TASK TO CARRY OUT
Reproduce every record below, character by character.

──────── SUPPLIED INFORMATION ────────

-- ==== Sys2Proof/Laws/Ops.lean ====
section
/-! SUPPORT. What the shared operations of Machine/Ops.lean can do, said once: reports, outputs, the sideband drive. -/

namespace Sys2Proof.Machine

/-! ### Reports -/

/-- A report offered changes the report queue and nothing else (R196, R202). -/
theorem State.offerReport_eq (s : State) (r : Report) :
    s.offerReport r = { s with reports := s.reports.offered s.mute r } := by
  unfold State.offerReport ReportQueue.offered State.mute Config.reportCap
  split
  · simp
  · split <;> simp

theorem State.report_eq (s : State) (kind : ReportKind) (i : SlotId) (reason : Option Reason) (value : Option Nat) :
    s.report kind i reason value = { s with reports := s.reports.offered s.mute (s.note kind i reason value) } := by
  unfold State.report
  rw [State.offerReport_eq]
  rfl

/-- A STATE report sets the last reported state and offers the record (R197). -/
theorem State.reportState_eq (s : State) (i : SlotId) (reason : Option Reason) (value : Option Nat) :
    s.reportState i reason value =
      { (s.modSlot i fun sl => { sl with ctl.lastReported := sl.ctl.state }) with
        reports := s.reports.offered s.mute (s.stateNote i (s.slot i).ctl.state reason value) } := by
  unfold State.reportState
  rw [State.offerReport_eq]
  rfl

@[simp] theorem State.slot_offerReport (s : State) (r : Report) (j : SlotId) : (s.offerReport r).slot j = s.slot j := by
  rw [State.offerReport_eq]; rfl

@[simp] theorem State.slot_report (s : State) (kind : ReportKind) (i : SlotId) (reason : Option Reason) (value : Option Nat)
    (j : SlotId) : (s.report kind i reason value).slot j = s.slot j := by rw [State.report_eq]; rfl

/-- A queue that is sound stays so when a report is offered (R196). -/
theorem ReportQueue.sound_offered {q : ReportQueue} (h : q.sound) (held : Bool) (r : Report) : (q.offered held r).sound := by
  obtain ⟨h₁, h₂⟩ := h
  unfold ReportQueue.offered ReportQueue.sound
  split
  · exact ⟨h₁, h₂⟩
  · split
    · simp; omega
    · simp; omega

/-! ### The sideband drive -/

theorem Monitor.slot_eq_iff (m : Monitor) (i : SlotId) : m.slot = i ↔ m.channel.val / 3 = i.val := by
  simp [Monitor.slot, Fin.ext_iff]

/-- A power-off touches the slot's controller and rail results, and the mark of the conversion in progress. -/
theorem State.setPowerOff_eq (s : State) (i : SlotId) :
    s.setPowerOff i =
      { (s.setSlot i
          { s.slot i with
            ctl := (s.slot i).ctl.powerOffAt s.now (s.slot i).policy.minOff
            rails := (s.slot i).rails.after false true }) with
        monitor := s.monitor.after i false true } := by
  have hr : (s.slot i).rails.beforeOff = (s.slot i).rails.after false true := by
    simp [Rails.beforeOff, Rails.after, RailResult.after]
  unfold State.setPowerOff
  simp only [State.modSlot_monitor]
  by_cases h : s.monitor.slot = i
  · have h' := (s.monitor.slot_eq_iff i).1 h
    simp [h, h', ← hr, Monitor.after, State.modSlot, State.setSlot, Controller.powerOffAt, State.afterMs,
      State.after]
  · have h' : ¬ s.monitor.channel.val / 3 = i.val := fun c => h ((s.monitor.slot_eq_iff i).2 c)
    simp [h, h', ← hr, Monitor.after, State.modSlot, State.setSlot, Controller.powerOffAt, State.afterMs,
      State.after]

/-- A PWREN change touches the slot's rail marks and run count, and the mark of the conversion in progress (R165). -/
theorem State.pwrenChanged_eq (s : State) (i : SlotId) :
    s.pwrenChanged i =
      { (s.setSlot i { s.slot i with rails := (s.slot i).rails.after true false }) with
        monitor := s.monitor.after i true false } := by
  have hr : { (s.slot i).rails.clearMarks with runCount := 0 } = (s.slot i).rails.after true false := by
    simp [Rails.clearMarks, Rails.after, RailResult.after]
  unfold State.pwrenChanged
  simp only [State.modSlot_monitor]
  by_cases h : s.monitor.slot = i
  · have h' := (s.monitor.slot_eq_iff i).1 h
    simp [h, h', ← hr, Monitor.after, State.modSlot, State.setSlot]
  · have h' : ¬ s.monitor.channel.val / 3 = i.val := fun c => h ((s.monitor.slot_eq_iff i).2 c)
    simp [h, h', ← hr, Monitor.after, State.modSlot, State.setSlot]

/-- A blink's start or end touches the pin unit and nothing else (R170). -/
theorem State.followBlink_eq (s : State) (i : SlotId) (before : Bool) :
    s.followBlink i before =
      s.setSlot i { s.slot i with pins := (s.slot i).pins.after before (s.slot i).blinks s.now } := by
  have hs : s.setSlot i (s.slot i) = s := s.setSlot_slot i
  unfold State.followBlink PinUnit.after
  cases h : (s.slot i).blinks
  · simp [State.modSlot, State.setSlot]
  · cases before
    · simp [State.modSlot, State.setSlot, State.after, Config.blinkMicros]
    · exact hs.symm

/-- Rail results after two changes at one instant. -/
theorem Rails.after_after (r : Rails) (a b c d : Bool) : (r.after a b).after c d = r.after (a || c) (b || d) := by
  cases a <;> cases b <;> cases c <;> cases d <;> simp [Rails.after, RailResult.after, Function.comp_def]

theorem Rails.after_false (r : Rails) : r.after false false = r := by
  simp [Rails.after, RailResult.after]

theorem Monitor.after_after (m : Monitor) (i : SlotId) (a b c d : Bool) :
    (m.after i a b).after i c d = m.after i (a || c) (b || d) := by
  cases a <;> cases b <;> cases c <;> cases d <;> by_cases h : m.channel.val / 3 = i.val <;>
    simp [Monitor.after, h]

theorem Monitor.after_false (m : Monitor) (i : SlotId) : m.after i false false = m := by simp [Monitor.after]

/-- The blink and the PWREN level read the pin mode, the held image, the board's level, the state and the power-cut mark only. -/
theorem Slot.blinks_congr {a b : Slot} (h₁ : a.pins.mode = b.pins.mode) (h₂ : a.pins.held = b.pins.held)
    (h₃ : a.ctl.state = b.ctl.state) (h₄ : a.ctl.powerCut = b.ctl.powerCut) : a.blinks = b.blinks := by
  simp only [Slot.blinks, Slot.drive, h₁, h₂, h₃, h₄]

/-- A slot set twice, with the monitor set between. -/
theorem State.setSlot_with_monitor (s : State) (i : SlotId) (x : Slot) (m : Monitor) :
    ({ s with monitor := m } : State).setSlot i x = { s.setSlot i x with monitor := m } := rfl

/-- `drive` in one closed form (R170, R165, R60). -/
theorem State.drive_eq_moved (s : State) (i : SlotId) (f : Slot → Slot) : s.drive i f = s.moved i (f (s.slot i)) := by
  have hb : ∀ (a : Slot) (c : Controller) (r : Rails), c.state = a.ctl.state → c.powerCut = a.ctl.powerCut →
      ({ a with ctl := c, rails := r } : Slot).blinks = a.blinks := fun a c r h₁ h₂ => Slot.blinks_congr rfl rfl h₁ h₂
  have hr : ∀ (a : Slot) (r : Rails), ({ a with rails := r } : Slot).blinks = a.blinks :=
    fun a r => Slot.blinks_congr rfl rfl rfl rfl
  unfold State.drive State.moved
  dsimp only
  generalize f (s.slot i) = new
  generalize s.slot i = old
  cases ho : old.pwren <;> cases hn : new.pwren <;>
    simp only [State.followBlink_eq, State.pwrenChanged_eq, State.setPowerOff_eq, State.setSlot_with_monitor,
      State.slot_setSlot_self, State.setSlot_setSlot, State.slot_with_monitor, Rails.after_after, Rails.after_false,
      Monitor.after_after, Monitor.after_false, hr, hb, Controller.powerOffAt, Bool.not_false, Bool.not_true,
      Bool.and_true, Bool.and_false, if_true, if_false, Bool.or_true, Bool.or_false, bne_self_eq_false, reduceCtorEq,
      State.setSlot_monitor]
  all_goals rfl

end Sys2Proof.Machine
end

────────

RESULT FOR THIS TASK
-- ==== Sys2Proof/Laws/Ops.lean ====
section
/-! SUPPORT. What the shared operations of Machine/Ops.lean can do, said once: reports, outputs, the sideband drive. -/

namespace Sys2Proof.Machine

/-! ### Reports -/

/-- A report offered changes the report queue and nothing else (R196, R202). -/
theorem State.offerReport_eq (s : State) (r : Report) :
    s.offerReport r = { s with reports := s.reports.offered s.mute r } := by
  unfold State.offerReport ReportQueue.offered State.mute Config.reportCap
  split
  · simp
  · split <;> simp

theorem State.report_eq (s : State) (kind : ReportKind) (i : SlotId) (reason : Option Reason) (value : Option Nat) :
    s.report kind i reason value = { s with reports := s.reports.offered s.mute (s.note kind i reason value) } := by
  unfold State.report
  rw [State.offerReport_eq]
  rfl

/-- A STATE report sets the last reported state and offers the record (R197). -/
theorem State.reportState_eq (s : State) (i : SlotId) (reason : Option Reason) (value : Option Nat) :
    s.reportState i reason value =
      { (s.modSlot i fun sl => { sl with ctl.lastReported := sl.ctl.state }) with
        reports := s.reports.offered s.mute (s.stateNote i (s.slot i).ctl.state reason value) } := by
  unfold State.reportState
  rw [State.offerReport_eq]
  rfl

@[simp] theorem State.slot_offerReport (s : State) (r : Report) (j : SlotId) : (s.offerReport r).slot j = s.slot j := by
  rw [State.offerReport_eq]; rfl

@[simp] theorem State.slot_report (s : State) (kind : ReportKind) (i : SlotId) (reason : Option Reason) (value : Option Nat)
    (j : SlotId) : (s.report kind i reason value).slot j = s.slot j := by rw [State.report_eq]; rfl

/-- A queue that is sound stays so when a report is offered (R196). -/
theorem ReportQueue.sound_offered {q : ReportQueue} (h : q.sound) (held : Bool) (r : Report) : (q.offered held r).sound := by
  obtain ⟨h₁, h₂⟩ := h
  unfold ReportQueue.offered ReportQueue.sound
  split
  · exact ⟨h₁, h₂⟩
  · split
    · simp; omega
    · simp; omega

/-! ### The sideband drive -/

theorem Monitor.slot_eq_iff (m : Monitor) (i : SlotId) : m.slot = i ↔ m.channel.val / 3 = i.val := by
  simp [Monitor.slot, Fin.ext_iff]

/-- A power-off touches the slot's controller and rail results, and the mark of the conversion in progress. -/
theorem State.setPowerOff_eq (s : State) (i : SlotId) :
    s.setPowerOff i =
      { (s.setSlot i
          { s.slot i with
            ctl := (s.slot i).ctl.powerOffAt s.now (s.slot i).policy.minOff
            rails := (s.slot i).rails.after false true }) with
        monitor := s.monitor.after i false true } := by
  have hr : (s.slot i).rails.beforeOff = (s.slot i).rails.after false true := by
    simp [Rails.beforeOff, Rails.after, RailResult.after]
  unfold State.setPowerOff
  simp only [State.modSlot_monitor]
  by_cases h : s.monitor.slot = i
  · have h' := (s.monitor.slot_eq_iff i).1 h
    simp [h, h', ← hr, Monitor.after, State.modSlot, State.setSlot, Controller.powerOffAt, State.afterMs,
      State.after]
  · have h' : ¬ s.monitor.channel.val / 3 = i.val := fun c => h ((s.monitor.slot_eq_iff i).2 c)
    simp [h, h', ← hr, Monitor.after, State.modSlot, State.setSlot, Controller.powerOffAt, State.afterMs,
      State.after]

/-- A PWREN change touches the slot's rail marks and run count, and the mark of the conversion in progress (R165). -/
theorem State.pwrenChanged_eq (s : State) (i : SlotId) :
    s.pwrenChanged i =
      { (s.setSlot i { s.slot i with rails := (s.slot i).rails.after true false }) with
        monitor := s.monitor.after i true false } := by
  have hr : { (s.slot i).rails.clearMarks with runCount := 0 } = (s.slot i).rails.after true false := by
    simp [Rails.clearMarks, Rails.after, RailResult.after]
  unfold State.pwrenChanged
  simp only [State.modSlot_monitor]
  by_cases h : s.monitor.slot = i
  · have h' := (s.monitor.slot_eq_iff i).1 h
    simp [h, h', ← hr, Monitor.after, State.modSlot, State.setSlot]
  · have h' : ¬ s.monitor.channel.val / 3 = i.val := fun c => h ((s.monitor.slot_eq_iff i).2 c)
    simp [h, h', ← hr, Monitor.after, State.modSlot, State.setSlot]

/-- A blink's start or end touches the pin unit and nothing else (R170). -/
theorem State.followBlink_eq (s : State) (i : SlotId) (before : Bool) :
    s.followBlink i before =
      s.setSlot i { s.slot i with pins := (s.slot i).pins.after before (s.slot i).blinks s.now } := by
  have hs : s.setSlot i (s.slot i) = s := s.setSlot_slot i
  unfold State.followBlink PinUnit.after
  cases h : (s.slot i).blinks
  · simp [State.modSlot, State.setSlot]
  · cases before
    · simp [State.modSlot, State.setSlot, State.after, Config.blinkMicros]
    · exact hs.symm

/-- Rail results after two changes at one instant. -/
theorem Rails.after_after (r : Rails) (a b c d : Bool) : (r.after a b).after c d = r.after (a || c) (b || d) := by
  cases a <;> cases b <;> cases c <;> cases d <;> simp [Rails.after, RailResult.after, Function.comp_def]

theorem Rails.after_false (r : Rails) : r.after false false = r := by
  simp [Rails.after, RailResult.after]

theorem Monitor.after_after (m : Monitor) (i : SlotId) (a b c d : Bool) :
    (m.after i a b).after i c d = m.after i (a || c) (b || d) := by
  cases a <;> cases b <;> cases c <;> cases d <;> by_cases h : m.channel.val / 3 = i.val <;>
    simp [Monitor.after, h]

theorem Monitor.after_false (m : Monitor) (i : SlotId) : m.after i false false = m := by simp [Monitor.after]

/-- The blink and the PWREN level read the pin mode, the held image, the board's level, the state and the power-cut mark only. -/
theorem Slot.blinks_congr {a b : Slot} (h₁ : a.pins.mode = b.pins.mode) (h₂ : a.pins.held = b.pins.held)
    (h₃ : a.ctl.state = b.ctl.state) (h₄ : a.ctl.powerCut = b.ctl.powerCut) : a.blinks = b.blinks := by
  simp only [Slot.blinks, Slot.drive, h₁, h₂, h₃, h₄]

/-- A slot set twice, with the monitor set between. -/
theorem State.setSlot_with_monitor (s : State) (i : SlotId) (x : Slot) (m : Monitor) :
    ({ s with monitor := m } : State).setSlot i x = { s.setSlot i x with monitor := m } := rfl

/-- `drive` in one closed form (R170, R165, R60). -/
theorem State.drive_eq_moved (s : State) (i : SlotId) (f : Slot → Slot) : s.drive i f = s.moved i (f (s.slot i)) := by
  have hb : ∀ (a : Slot) (c : Controller) (r : Rails), c.state = a.ctl.state → c.powerCut = a.ctl.powerCut →
      ({ a with ctl := c, rails := r } : Slot).blinks = a.blinks := fun a c r h₁ h₂ => Slot.blinks_congr rfl rfl h₁ h₂
  have hr : ∀ (a : Slot) (r : Rails), ({ a with rails := r } : Slot).blinks = a.blinks :=
    fun a r => Slot.blinks_congr rfl rfl rfl rfl
  unfold State.drive State.moved
  dsimp only
  generalize f (s.slot i) = new
  generalize s.slot i = old
  cases ho : old.pwren <;> cases hn : new.pwren <;>
    simp only [State.followBlink_eq, State.pwrenChanged_eq, State.setPowerOff_eq, State.setSlot_with_monitor,
      State.slot_setSlot_self, State.setSlot_setSlot, State.slot_with_monitor, Rails.after_after, Rails.after_false,
      Monitor.after_after, Monitor.after_false, hr, hb, Controller.powerOffAt, Bool.not_false, Bool.not_true,
      Bool.and_true, Bool.and_false, if_true, if_false, Bool.or_true, Bool.or_false, bne_self_eq_false, reduceCtorEq,
      State.setSlot_monitor]
  all_goals rfl

end Sys2Proof.Machine
end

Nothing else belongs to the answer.